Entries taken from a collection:

┌──

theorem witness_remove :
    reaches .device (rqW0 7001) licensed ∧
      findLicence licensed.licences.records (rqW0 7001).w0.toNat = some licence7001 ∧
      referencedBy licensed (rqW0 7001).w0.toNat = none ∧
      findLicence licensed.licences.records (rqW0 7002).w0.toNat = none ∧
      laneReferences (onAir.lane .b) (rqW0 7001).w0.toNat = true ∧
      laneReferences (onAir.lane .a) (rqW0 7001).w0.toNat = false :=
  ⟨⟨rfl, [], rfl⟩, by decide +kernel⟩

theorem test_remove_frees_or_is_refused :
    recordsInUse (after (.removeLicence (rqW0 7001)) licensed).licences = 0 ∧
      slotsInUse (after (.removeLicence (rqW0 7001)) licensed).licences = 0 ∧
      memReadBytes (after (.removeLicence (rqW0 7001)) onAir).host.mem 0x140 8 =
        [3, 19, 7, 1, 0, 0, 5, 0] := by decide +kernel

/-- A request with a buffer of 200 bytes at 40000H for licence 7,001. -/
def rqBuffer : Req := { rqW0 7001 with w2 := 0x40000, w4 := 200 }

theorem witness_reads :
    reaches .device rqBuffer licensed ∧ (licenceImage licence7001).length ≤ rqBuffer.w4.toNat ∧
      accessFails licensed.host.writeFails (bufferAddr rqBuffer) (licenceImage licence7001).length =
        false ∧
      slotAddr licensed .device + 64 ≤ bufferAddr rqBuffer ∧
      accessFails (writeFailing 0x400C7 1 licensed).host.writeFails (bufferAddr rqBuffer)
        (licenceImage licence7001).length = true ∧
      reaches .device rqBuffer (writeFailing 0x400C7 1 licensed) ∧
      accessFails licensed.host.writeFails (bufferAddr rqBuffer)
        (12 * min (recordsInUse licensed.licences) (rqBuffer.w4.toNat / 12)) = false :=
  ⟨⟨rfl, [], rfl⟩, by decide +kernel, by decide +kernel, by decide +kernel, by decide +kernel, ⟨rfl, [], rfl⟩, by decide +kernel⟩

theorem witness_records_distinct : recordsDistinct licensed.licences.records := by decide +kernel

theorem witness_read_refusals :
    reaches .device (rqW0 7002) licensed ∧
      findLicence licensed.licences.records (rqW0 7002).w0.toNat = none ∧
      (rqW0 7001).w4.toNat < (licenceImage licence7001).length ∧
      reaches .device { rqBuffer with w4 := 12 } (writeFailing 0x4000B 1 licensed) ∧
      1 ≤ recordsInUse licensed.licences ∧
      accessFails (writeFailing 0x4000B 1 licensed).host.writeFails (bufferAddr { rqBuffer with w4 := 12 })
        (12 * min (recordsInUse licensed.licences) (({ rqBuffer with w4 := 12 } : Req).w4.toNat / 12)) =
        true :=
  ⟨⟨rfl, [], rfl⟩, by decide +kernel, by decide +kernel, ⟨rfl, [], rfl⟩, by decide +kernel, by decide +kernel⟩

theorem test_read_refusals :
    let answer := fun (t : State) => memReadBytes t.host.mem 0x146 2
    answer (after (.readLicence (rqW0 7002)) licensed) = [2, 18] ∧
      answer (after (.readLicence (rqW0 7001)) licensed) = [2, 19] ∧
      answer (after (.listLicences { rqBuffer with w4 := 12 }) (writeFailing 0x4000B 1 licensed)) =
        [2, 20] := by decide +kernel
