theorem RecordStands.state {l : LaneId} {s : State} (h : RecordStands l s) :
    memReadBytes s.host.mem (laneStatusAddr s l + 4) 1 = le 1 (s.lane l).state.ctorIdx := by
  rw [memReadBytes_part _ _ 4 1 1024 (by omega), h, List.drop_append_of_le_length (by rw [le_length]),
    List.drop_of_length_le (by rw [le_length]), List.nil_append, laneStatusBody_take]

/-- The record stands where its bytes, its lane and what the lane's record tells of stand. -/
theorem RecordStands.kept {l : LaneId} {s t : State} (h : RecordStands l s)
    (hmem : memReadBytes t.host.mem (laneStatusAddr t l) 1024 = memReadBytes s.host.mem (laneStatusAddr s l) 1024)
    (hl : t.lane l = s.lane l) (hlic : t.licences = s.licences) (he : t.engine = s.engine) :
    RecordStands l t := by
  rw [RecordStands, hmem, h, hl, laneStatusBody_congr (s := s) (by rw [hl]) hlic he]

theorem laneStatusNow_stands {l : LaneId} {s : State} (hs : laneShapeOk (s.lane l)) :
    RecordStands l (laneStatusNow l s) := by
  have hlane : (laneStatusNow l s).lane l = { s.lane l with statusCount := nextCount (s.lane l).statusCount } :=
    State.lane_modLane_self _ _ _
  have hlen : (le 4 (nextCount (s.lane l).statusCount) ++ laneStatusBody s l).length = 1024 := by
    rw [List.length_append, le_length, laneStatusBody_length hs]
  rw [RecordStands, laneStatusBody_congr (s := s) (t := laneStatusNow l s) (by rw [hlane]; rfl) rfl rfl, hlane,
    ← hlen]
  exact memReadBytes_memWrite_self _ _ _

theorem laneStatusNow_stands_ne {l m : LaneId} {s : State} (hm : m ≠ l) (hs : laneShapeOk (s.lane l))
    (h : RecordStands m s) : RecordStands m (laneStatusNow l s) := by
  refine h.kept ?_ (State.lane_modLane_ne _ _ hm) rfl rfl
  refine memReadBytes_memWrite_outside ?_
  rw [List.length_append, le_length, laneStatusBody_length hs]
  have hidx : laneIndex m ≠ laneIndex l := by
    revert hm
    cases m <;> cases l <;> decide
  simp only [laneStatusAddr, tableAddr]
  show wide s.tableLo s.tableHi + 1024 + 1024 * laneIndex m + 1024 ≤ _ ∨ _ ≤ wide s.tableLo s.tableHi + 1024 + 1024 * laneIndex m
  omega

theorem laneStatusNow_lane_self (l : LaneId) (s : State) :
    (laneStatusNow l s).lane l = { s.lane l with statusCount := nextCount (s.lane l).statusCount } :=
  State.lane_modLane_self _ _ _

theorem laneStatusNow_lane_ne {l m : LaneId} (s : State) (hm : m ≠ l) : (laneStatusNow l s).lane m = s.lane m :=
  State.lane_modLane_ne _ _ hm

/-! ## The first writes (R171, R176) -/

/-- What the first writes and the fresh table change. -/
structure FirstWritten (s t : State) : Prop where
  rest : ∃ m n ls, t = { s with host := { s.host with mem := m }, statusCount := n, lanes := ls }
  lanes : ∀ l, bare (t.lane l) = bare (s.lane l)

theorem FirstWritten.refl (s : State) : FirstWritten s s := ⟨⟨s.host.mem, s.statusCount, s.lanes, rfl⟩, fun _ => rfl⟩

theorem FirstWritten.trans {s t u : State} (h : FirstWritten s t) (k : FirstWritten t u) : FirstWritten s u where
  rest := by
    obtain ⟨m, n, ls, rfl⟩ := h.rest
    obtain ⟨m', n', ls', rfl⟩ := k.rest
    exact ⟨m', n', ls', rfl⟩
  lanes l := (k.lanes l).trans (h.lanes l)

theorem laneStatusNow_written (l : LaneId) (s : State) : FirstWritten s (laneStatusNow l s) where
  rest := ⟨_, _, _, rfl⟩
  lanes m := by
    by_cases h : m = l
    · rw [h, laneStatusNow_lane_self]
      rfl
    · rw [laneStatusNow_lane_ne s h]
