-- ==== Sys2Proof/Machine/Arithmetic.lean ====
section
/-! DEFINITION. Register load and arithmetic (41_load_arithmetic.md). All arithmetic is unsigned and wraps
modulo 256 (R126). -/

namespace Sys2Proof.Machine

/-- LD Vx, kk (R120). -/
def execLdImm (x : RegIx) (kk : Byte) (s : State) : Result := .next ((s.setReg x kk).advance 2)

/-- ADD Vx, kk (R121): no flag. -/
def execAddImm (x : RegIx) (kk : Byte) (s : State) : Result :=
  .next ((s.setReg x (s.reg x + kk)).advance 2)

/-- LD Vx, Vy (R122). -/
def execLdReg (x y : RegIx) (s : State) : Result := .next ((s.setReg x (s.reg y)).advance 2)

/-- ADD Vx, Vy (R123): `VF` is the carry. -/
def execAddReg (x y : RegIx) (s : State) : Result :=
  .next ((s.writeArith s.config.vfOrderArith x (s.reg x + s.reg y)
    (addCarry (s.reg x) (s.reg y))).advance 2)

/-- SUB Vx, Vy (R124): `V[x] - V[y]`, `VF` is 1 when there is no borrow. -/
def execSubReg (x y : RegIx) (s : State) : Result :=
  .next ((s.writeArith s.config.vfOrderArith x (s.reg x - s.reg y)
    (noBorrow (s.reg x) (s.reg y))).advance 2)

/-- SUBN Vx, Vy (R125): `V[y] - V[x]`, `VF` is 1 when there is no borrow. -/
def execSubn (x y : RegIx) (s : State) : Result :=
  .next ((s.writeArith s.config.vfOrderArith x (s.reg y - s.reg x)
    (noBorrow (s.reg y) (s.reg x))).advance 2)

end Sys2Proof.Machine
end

└──

• What you should do: Look through the entries, and return every line that the word "there" appears in.

• Your response:
/-- SUB Vx, Vy (R124): `V[x] - V[y]`, `VF` is 1 when there is no borrow. -/
/-- SUBN Vx, Vy (R125): `V[y] - V[x]`, `VF` is 1 when there is no borrow. -/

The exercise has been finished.